[EXCERPTED RECORDS — start]

-- ==== Sys2Proof/Laws/PerInstr.lean ====
section
/-! SUPPORT. The cells of the maps of R44, R45 and R335 that the decoder comes to, and the round trip of every instruction: what its
encoding decodes to. -/

namespace Sys2Proof
open Word
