-- ==== Sys2Proof/Certificates/Slice0/Obligations.lean ====
section
/-! DEFINITION. The statements for the provers. -/

namespace Sys2Proof.Machine

/-! # Vocabulary -/

/-- An exact value saturated to a range, as a register holds it (R47, R52). -/
def satTo (lo hi z : Int) : Word := BitVec.ofInt 64 (max lo (min hi z))

/-! ## Lane instructions: integers -/

/-- The results of the two-source integer forms (R76, R78 to R80, R82 to R84) as exact arithmetic. -/
noncomputable def laneTwo : List ((BitVec 6 → Src → Src → Instr) × (Word → Word → Word)) :=
  [(.addI64, fun x y => BitVec.ofInt 64 (x.toInt + y.toInt)),
   (.subI64, fun x y => BitVec.ofInt 64 (x.toInt - y.toInt)),
   (.addI32, fun x y => (BitVec.ofInt 32 ((x.setWidth 32).toInt + (y.setWidth 32).toInt)).signExtend 64),
   (.subI32, fun x y => (BitVec.ofInt 32 ((x.setWidth 32).toInt - (y.setWidth 32).toInt)).signExtend 64),
   (.addN32, fun x y => (BitVec.ofInt 32 ((x.setWidth 32).toNat + (y.setWidth 32).toNat)).setWidth 64),
   (.subN32, fun x y => (BitVec.ofInt 32 ((x.setWidth 32).toNat - (y.setWidth 32).toNat)).setWidth 64),
   (.addI64Sat, fun x y => satTo (-2 ^ 63) (2 ^ 63 - 1) (x.toInt + y.toInt)),
   (.subI64Sat, fun x y => satTo (-2 ^ 63) (2 ^ 63 - 1) (x.toInt - y.toInt)),
   (.addN64Sat, fun x y => satTo 0 (2 ^ 64 - 1) (x.toNat + y.toNat)),
   (.subN64Sat, fun x y => satTo 0 (2 ^ 64 - 1) (x.toNat - y.toNat)),
   (.addI32Sat, fun x y => satTo (-2 ^ 31) (2 ^ 31 - 1) ((x.setWidth 32).toInt + (y.setWidth 32).toInt)),
   (.subI32Sat, fun x y => satTo (-2 ^ 31) (2 ^ 31 - 1) ((x.setWidth 32).toInt - (y.setWidth 32).toInt)),
   (.addN32Sat, fun x y => satTo 0 (2 ^ 32 - 1) ((x.setWidth 32).toNat + (y.setWidth 32).toNat)),
   (.subN32Sat, fun x y => satTo 0 (2 ^ 32 - 1) ((x.setWidth 32).toNat - (y.setWidth 32).toNat)),
   (.mulI64, fun x y => BitVec.ofInt 64 (x.toInt * y.toInt)),
   (.mulhiI64, fun x y => BitVec.ofInt 64 (x.toInt * y.toInt / 2 ^ 64)),
   (.mulhiN64, fun x y => BitVec.ofNat 64 (x.toNat * y.toNat / 2 ^ 64)),
   (.mulI32, fun x y => (BitVec.ofInt 32 ((x.setWidth 32).toInt * (y.setWidth 32).toInt)).signExtend 64),
   (.mulN32, fun x y => (BitVec.ofNat 32 ((x.setWidth 32).toNat * (y.setWidth 32).toNat)).setWidth 64),
   (.mulwI32, fun x y => BitVec.ofInt 64 ((x.setWidth 32).toInt * (y.setWidth 32).toInt)),
   (.mulwN32, fun x y => BitVec.ofNat 64 ((x.setWidth 32).toNat * (y.setWidth 32).toNat)),
   (.minI64, fun x y => if x.toInt ≤ y.toInt then x else y),
   (.maxI64, fun x y => if x.toInt ≤ y.toInt then y else x),
   (.minN64, fun x y => if x.toNat ≤ y.toNat then x else y),
   (.maxN64, fun x y => if x.toNat ≤ y.toNat then y else x),
   (.minI32, fun x y => BitVec.ofInt 64 (min (x.setWidth 32).toInt (y.setWidth 32).toInt)),
   (.maxI32, fun x y => BitVec.ofInt 64 (max (x.setWidth 32).toInt (y.setWidth 32).toInt)),
   (.minN32, fun x y => BitVec.ofNat 64 (min (x.setWidth 32).toNat (y.setWidth 32).toNat)),
   (.maxN32, fun x y => BitVec.ofNat 64 (max (x.setWidth 32).toNat (y.setWidth 32).toNat)),
   (.and, fun x y => x &&& y), (.or, fun x y => x ||| y), (.xor, fun x y => x ^^^ y),
   (.andn, fun x y => x &&& ~~~y), (.orn, fun x y => x ||| ~~~y), (.xnor, fun x y => ~~~(x ^^^ y))]

/-- The shifts and rotates of R82; `c` is the whole register. -/
noncomputable def laneShift : List ((BitVec 6 → Src → Src → Instr) × (Word → Nat → Word)) :=
  [(.shlN64, fun x c => if 64 ≤ c then 0 else x <<< c), (.shrN64, fun x c => if 64 ≤ c then 0 else x >>> c),
   (.shrI64, fun x c => BitVec.ofInt 64 (x.toInt / 2 ^ c)), (.rotlN64, fun x c => x.rotateLeft (c % 64)),
   (.shlN32, fun x c => if 32 ≤ c then 0 else (x.setWidth 32 <<< c).setWidth 64),
   (.shrN32, fun x c => if 32 ≤ c then 0 else (x.setWidth 32 >>> c).setWidth 64),
   (.shrI32, fun x c => BitVec.ofInt 64 ((x.setWidth 32).toInt / 2 ^ c)),
   (.rotlN32, fun x c => ((x.setWidth 32).rotateLeft (c % 32)).setWidth 64)]

/-- The one-source forms whose results are plain arithmetic (R77, R80, R81, R83). -/
noncomputable def laneOne : List ((BitVec 6 → Src → Instr) × (Word → Word)) :=
  [(.negI64, fun x => BitVec.ofInt 64 (-x.toInt)), (.absI64, fun x => BitVec.ofInt 64 |x.toInt|),
   (.not, fun x => ~~~x), (fun d a => .mov d a false, fun x => x),
   (.sextI8, fun x => (x.setWidth 8).signExtend 64), (.sextI16, fun x => (x.setWidth 16).signExtend 64),
   (.sextI32, fun x => (x.setWidth 32).signExtend 64)]

/-- The immediate forms (R85): `k` is the immediate, sign-extended. -/
noncomputable def laneImm : List ((BitVec 6 → Src → BitVec 11 → Instr) × (Word → Word → Word)) :=
  [(.addI64Imm, fun x k => x + k),
   (.addI32Imm, fun x k => (x.setWidth 32 + k.setWidth 32).signExtend 64),
   (.addI32SatImm, fun x k => satTo (-2 ^ 31) (2 ^ 31 - 1) ((x.setWidth 32).toInt + k.toInt)),
   (.addI64SatImm, fun x k => satTo (-2 ^ 63) (2 ^ 63 - 1) (x.toInt + k.toInt)),
   (.andImm, fun x k => x &&& k), (.orImm, fun x k => x ||| k), (.xorImm, fun x k => x ^^^ k), (.mulI64Imm, fun x k => x * k)]

/-- The immediate shifts (R85): the count is 0 to 63. -/
noncomputable def laneShiftImm : List ((BitVec 6 → Src → BitVec 11 → Instr) × (Word → Nat → Word)) :=
  [(.shlN64Imm, fun x c => x <<< c), (.shrN64Imm, fun x c => x >>> c), (.shrI64Imm, fun x c => x.sshiftRight c)]

/-- The comparisons of R87 and the q forms of the same names (R149). -/
noncomputable def compares : List ((BitVec 3 → Src → Src → Instr) × (Word → Word → Prop)) :=
  [(.setpEqI64, fun x y => x = y), (.setpNeI64, fun x y => x ≠ y),
   (.setpLtI64, fun x y => x.toInt < y.toInt), (.setpLeI64, fun x y => x.toInt ≤ y.toInt),
   (.setpLtN64, fun x y => x.toNat < y.toNat), (.setpLeN64, fun x y => x.toNat ≤ y.toNat),
   (.setpTst, fun x y => x &&& y ≠ 0),
   (.setpEqI32, fun x y => x.setWidth 32 = y.setWidth 32), (.setpNeI32, fun x y => x.setWidth 32 ≠ y.setWidth 32),
   (.setpLtI32, fun x y => (x.setWidth 32).toInt < (y.setWidth 32).toInt),
   (.setpLeI32, fun x y => (x.setWidth 32).toInt ≤ (y.setWidth 32).toInt),
   (.setpLtN32, fun x y => (x.setWidth 32).toNat < (y.setWidth 32).toNat),
   (.setpLeN32, fun x y => (x.setWidth 32).toNat ≤ (y.setWidth 32).toNat)]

[EXCERPTED RECORDS — finish]

Output the lines above exactly, but only those between the line holding "[(.negI64, fun x" and the line holding "immediate, sign-extended. -/", inclusive.

▸ **TASK OUTPUT**:
  [(.negI64, fun x => BitVec.ofInt 64 (-x.toInt)), (.absI64, fun x => BitVec.ofInt 64 |x.toInt|),
   (.not, fun x => ~~~x), (fun d a => .mov d a false, fun x => x),
   (.sextI8, fun x => (x.setWidth 8).signExtend 64), (.sextI16, fun x => (x.setWidth 16).signExtend 64),
   (.sextI32, fun x => (x.setWidth 32).signExtend 64)]

/-- The immediate forms (R85): `k` is the immediate, sign-extended. -/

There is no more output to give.